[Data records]
----

theorem State.finishStop_calm (s : State) (n : Fin 16) : Calm s (State.finishStop s n) := by
  unfold State.finishStop
  try dsimp only
  repeat' (first
    | with_reducible exact Calm.refl _
    | with_reducible apply Calm.trans ?_ (State.evalMany_calm ..)
    | with_reducible apply Calm.trans ?_ (State.modBell_calm ..)
    | with_reducible apply Calm.trans ?_ (State.sieveDrain_calm ..)
    | with_reducible apply Calm.trans ?_ (State.draw_calm ..)
    | with_reducible apply Calm.trans ?_ (Calm.of_snd (State.draw_calm ..) (by assumption))
    | with_reducible apply Calm.trans ?_ (State.satToll_calm ..)
    | with_reducible apply Calm.trans ?_ (State.turnTolls_calm ..)
    | with_reducible apply Calm.trans ?_ (State.modChan_calm ..)
    | with_reducible apply Calm.trans ?_ (State.modStall_calm ..)
    | with_reducible apply Calm.foldl
    | split
    | (simp only [Calm.written]; with_reducible refine CalmMk.put (fun h => h) ?_))

theorem lastsegRead_calm (n : Fin 16) (s : State) : Calm s (lastsegRead n s) := by
  unfold lastsegRead
  try dsimp only
  repeat' (first
    | with_reducible exact Calm.refl _
    | with_reducible apply Calm.trans ?_ (State.modStall_calm ..)
    | with_reducible apply Calm.trans ?_ (State.answer_calm ..))

theorem State.admitStall_calm (s : State) (n : Fin 16) (u : Setup) (eighths w : Nat) :
    Calm s (State.admitStall s n u eighths w) := by
  unfold State.admitStall
  try dsimp only
  repeat' (first
    | with_reducible exact Calm.refl _
    | with_reducible apply Calm.trans ?_ (State.assignWeighers_calm ..)
    | with_reducible apply Calm.trans ?_ (State.bringIntoForce_calm ..)
    | with_reducible apply Calm.trans ?_ (State.modStall_calm ..)
    | with_reducible apply Calm.trans ?_ (State.modChan_calm ..)
    | with_reducible apply Calm.trans ?_ (State.settle_calm ..)
    | with_reducible apply Calm.trans ?_ (Calm.of_snd (State.settle_calm ..) (by assumption))
    | split
    | (simp only [Calm.written]; with_reducible refine CalmMk.put (fun h => h) ?_))

theorem State.startStall_calm (s0 s : State) (n : Fin 16) {a : State} (h0 : Calm a s0) (h : Calm a s) :
    Calm a (State.startStall s0 s n).2 := by
  have hr : ∀ (l : List Nat) (f : Stall → Stall),
      Calm a (l.foldl (fun s i => s.toll i) ((s0.toll 244).modStall n f)) := fun l f =>
    Calm.foldl ((h0.trans (State.toll_calm ..)).trans (State.modStall_calm ..)) fun _ _ => State.toll_calm ..
  unfold State.startStall
  extract_lets t u cost w need refuse u' lane dram hall yard sieve
  split
  · exact hr ..
  · split
    · exact hr ..
    · split
      · exact hr ..
      · exact h.trans (State.admitStall_calm ..)

theorem State.endLaunchWait_calm (s : State) (n : Fin 16) (instant : Nat) : Calm s (State.endLaunchWait s n instant) := by
  unfold State.endLaunchWait
  try dsimp only
  repeat' (first
    | with_reducible exact Calm.refl _
    | with_reducible apply Calm.trans ?_ (State.modStall_calm ..)
    | with_reducible apply Calm.trans ?_ (State.toll_calm ..)
    | split)

theorem State.stallAddrNext_calm (s : State) (num limit : Nat) : Calm s (State.stallAddrNext s num limit) := by
  unfold State.stallAddrNext
  try dsimp only
  repeat' (first
    | with_reducible exact Calm.refl _
    | with_reducible apply Calm.trans ?_ (State.setWritten_calm ..)
    | with_reducible apply Calm.trans ?_ (State.setForce_calm ..))

theorem stallWindow_calm (n : Fin 16) (write : Option Word) (s : State) : Calm s (stallWindow n write s) := by
  unfold stallWindow
  try dsimp only
  repeat' (first
    | with_reducible exact Calm.refl _
    | with_reducible apply Calm.trans ?_ (State.stallAddrNext_calm ..)
    | with_reducible apply Calm.trans ?_ (State.answer_calm ..)
    | with_reducible apply Calm.trans ?_ (State.refuseWrite_calm ..)
    | with_reducible apply Calm.trans ?_ (State.modStall_calm ..)
    | split)

theorem measWindow_calm (n : Fin 16) (write : Option Word) (s : State) : Calm s (measWindow n write s) := by
  unfold measWindow
  try dsimp only
  repeat' (first
    | with_reducible exact Calm.refl _
    | with_reducible apply Calm.trans ?_ (State.stallAddrNext_calm ..)
    | with_reducible apply Calm.trans ?_ (State.answer_calm ..)
    | with_reducible apply Calm.trans ?_ (State.refuseWrite_calm ..)
    | with_reducible apply Calm.trans ?_ (State.modStall_calm ..)
    | split
    | (simp only [Calm.written]; with_reducible refine CalmMk.put (fun h => h) ?_))

theorem dramBurst_calm (owner : Fin 4) (addr : BitVec 38) (write : Option (BitVec 512)) (scrub : Bool) (found : Vector SymbolErrors 8) (s : State) :
    Calm s (dramBurst owner addr write scrub found s) := by
  unfold dramBurst
  try dsimp only
  repeat' (first
    | with_reducible exact Calm.refl _
    | with_reducible apply Calm.trans ?_ (State.modDram_calm _ _ ?_)
    | with_reducible apply Calm.trans ?_ (State.answer_calm ..)
    | with_reducible apply Calm.trans ?_ (State.toll_calm ..)
    | with_reducible apply Calm.trans ?_ (State.modSub_calm ..)
    | with_reducible apply Calm.trans ?_ (State.dramWrite_calm ..)
    | with_reducible apply Calm.trans ?_ (State.burstFound_calm ..)
    | with_reducible exact fun _ h => h
    | split)

theorem hallRequest_calm (arb : Fin 269) (port : Fin 26) (held : Bool) (work : List (BitVec 38)) (background : Bool) (s : State) :
    Calm s (hallRequest arb port held work background s) := by
  unfold hallRequest
  try dsimp only
  repeat' (first
    | with_reducible exact Calm.refl _
    | with_reducible apply Calm.trans ?_ (State.present_calm ..)
    | with_reducible apply Calm.trans ?_ (State.presentDram_calm ..)
    | split)

theorem srEntry_calm (c : Fin 8) (s : State) : Calm s (srEntry c s) := by
  unfold srEntry
  try dsimp only
  repeat' (first
    | with_reducible exact Calm.refl _
    | with_reducible apply Calm.trans ?_ (State.modSub_calm ..)
    | split)

theorem srEntryDone_calm (c : Fin 8) (s : State) : Calm s (srEntryDone c s) := by
  unfold srEntryDone
  try dsimp only
  repeat' (first
    | with_reducible exact Calm.refl _
    | with_reducible apply Calm.trans ?_ (State.modSub_calm ..)
    | split)

theorem srExit_calm (c : Fin 8) (s : State) : Calm s (srExit c s) := by
  unfold srExit
  try dsimp only
  repeat' (first
    | with_reducible exact Calm.refl _
    | with_reducible apply Calm.trans ?_ (State.modSub_calm ..)
    | split)

theorem State.subWakes_calm (s : State) (c : Fin 8) : Calm s (State.subWakes s c) := by
  unfold State.subWakes
  try dsimp only
  repeat' (first
    | with_reducible exact Calm.refl _
    | with_reducible apply Calm.trans ?_ (State.modSub_calm ..))

theorem srExitDone_calm (c : Fin 8) (s : State) : Calm s (srExitDone c s) := by
  unfold srExitDone
  try dsimp only
  repeat' (first
    | with_reducible exact Calm.refl _
    | with_reducible apply Calm.trans ?_ (State.subWakes_calm ..)
    | split)

theorem refreshDue_calm (c : Fin 8) (s : State) : Calm s (refreshDue c s) := by
  unfold refreshDue
  try dsimp only
  repeat' (first
    | with_reducible exact Calm.refl _
    | with_reducible apply Calm.trans ?_ (State.draw_calm ..)
    | with_reducible apply Calm.trans ?_ (Calm.of_snd (State.draw_calm ..) (by assumption))
    | with_reducible apply Calm.trans ?_ (State.modSub_calm ..)
    | split)

theorem mr4Read_calm (code : Fin 3) (s : State) : Calm s (mr4Read code s) := by
  unfold mr4Read
  try dsimp only
  repeat' (first
    | with_reducible exact Calm.refl _
    | with_reducible apply Calm.trans ?_ (State.modDram_calm _ _ ?_)
    | with_reducible apply Calm.trans ?_ (State.toll_calm ..)
    | with_reducible apply Calm.trans ?_ (State.attention_calm ..)
    | with_reducible exact fun _ h => h
    | split)

theorem State.mitigate_calm (s : State) (c : Fin 8) (bank row : Nat) : Calm s (State.mitigate s c bank row) := by
  unfold State.mitigate
  try dsimp only
  repeat' (first
    | with_reducible exact Calm.refl _
    | with_reducible apply Calm.trans ?_ (State.modSub_calm ..)
    | with_reducible apply Calm.trans ?_ (State.modDram_calm _ _ ?_)
    | with_reducible apply Calm.trans ?_ (State.toll_calm ..)
    | with_reducible exact fun _ h => h)

theorem hammerMitigation_calm (c : Fin 8) (bank : Fin 64) (row : Nat) (s : State) :
    Calm s (hammerMitigation c bank row s) := by
  unfold hammerMitigation
  try dsimp only
  repeat' (first
    | with_reducible exact Calm.refl _
    | with_reducible apply Calm.trans ?_ (State.takeCycle_calm ..)
    | with_reducible apply Calm.trans ?_ (State.mitigate_calm ..)
    | split)

theorem hammerWindowEnd_calm (s : State) : Calm s (hammerWindowEnd s) := by
  unfold hammerWindowEnd
  try dsimp only
  repeat' (first
    | with_reducible exact Calm.refl _
    | with_reducible apply Calm.trans ?_ (State.mitigate_calm ..)
    | with_reducible apply Calm.trans ?_ (State.modDram_calm _ _ ?_)
    | with_reducible exact fun _ h => h
    | with_reducible apply Calm.foldl
    | (intro _ _; try dsimp only)
    | split)

theorem State.setDelay_calm (s : State) (key d : Nat) : Calm s (State.setDelay s key d) := by
  unfold State.setDelay
  try dsimp only
  repeat' (first
    | with_reducible exact Calm.refl _
    | with_reducible apply Calm.trans ?_ (State.modDram_calm _ _ ?_)
    | with_reducible exact fun _ h => h)

theorem retrainStep_calm (c : Fin 8) (dqs : Bool) (lane : Fin 5) (delays : Option (Vector (BitVec 10) 8)) (s : State) :
    Calm s (retrainStep c dqs lane delays s) := by
  unfold retrainStep
  try dsimp only
  repeat' (first
    | with_reducible exact Calm.refl _
    | with_reducible apply Calm.trans ?_ (State.takeCycle_calm ..)
    | with_reducible apply Calm.trans ?_ (State.modSub_calm ..)
    | with_reducible apply Calm.trans ?_ (State.toll_calm ..)
    | with_reducible apply Calm.trans ?_ (State.setDelay_calm ..)
    | with_reducible apply Calm.trans ?_ (State.tollIf_calm ..)
    | with_reducible apply Calm.foldl
    | (intro _ _; try dsimp only)
    | split)

theorem dramScrubPeriod_calm (c : Fin 8) (s : State) : Calm s (dramScrubPeriod c s) := by
  unfold dramScrubPeriod
  try dsimp only
  repeat' (first
    | with_reducible exact Calm.refl _
    | with_reducible apply Calm.trans ?_ (State.modSub_calm ..)
    | with_reducible apply Calm.trans ?_ (State.toll_calm ..)
    | split)

theorem headerRewrite_calm (found : Vector SymbolErrors 8) (s : State) : Calm s (headerRewrite found s) := by
  unfold headerRewrite
  try dsimp only
  repeat' (first
    | with_reducible exact Calm.refl _
    | with_reducible apply Calm.trans ?_ (State.takeCycle_calm ..)
    | with_reducible apply Calm.trans ?_ (State.burstFound_calm ..)
    | with_reducible apply Calm.trans ?_ (State.modDram_calm _ _ ?_)
    | with_reducible apply Calm.trans ?_ (State.toll_calm ..)
    | with_reducible apply Calm.trans ?_ (State.dramWrite_calm ..)
    | with_reducible exact fun _ h => h
    | split)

----

## [YOUR TASK]
Check each line above for the word "lastsegRead", and copy the lines where it appears.

## [ANSWER TO THIS EXERCISE]
theorem lastsegRead_calm (n : Fin 16) (s : State) : Calm s (lastsegRead n s) := by
  unfold lastsegRead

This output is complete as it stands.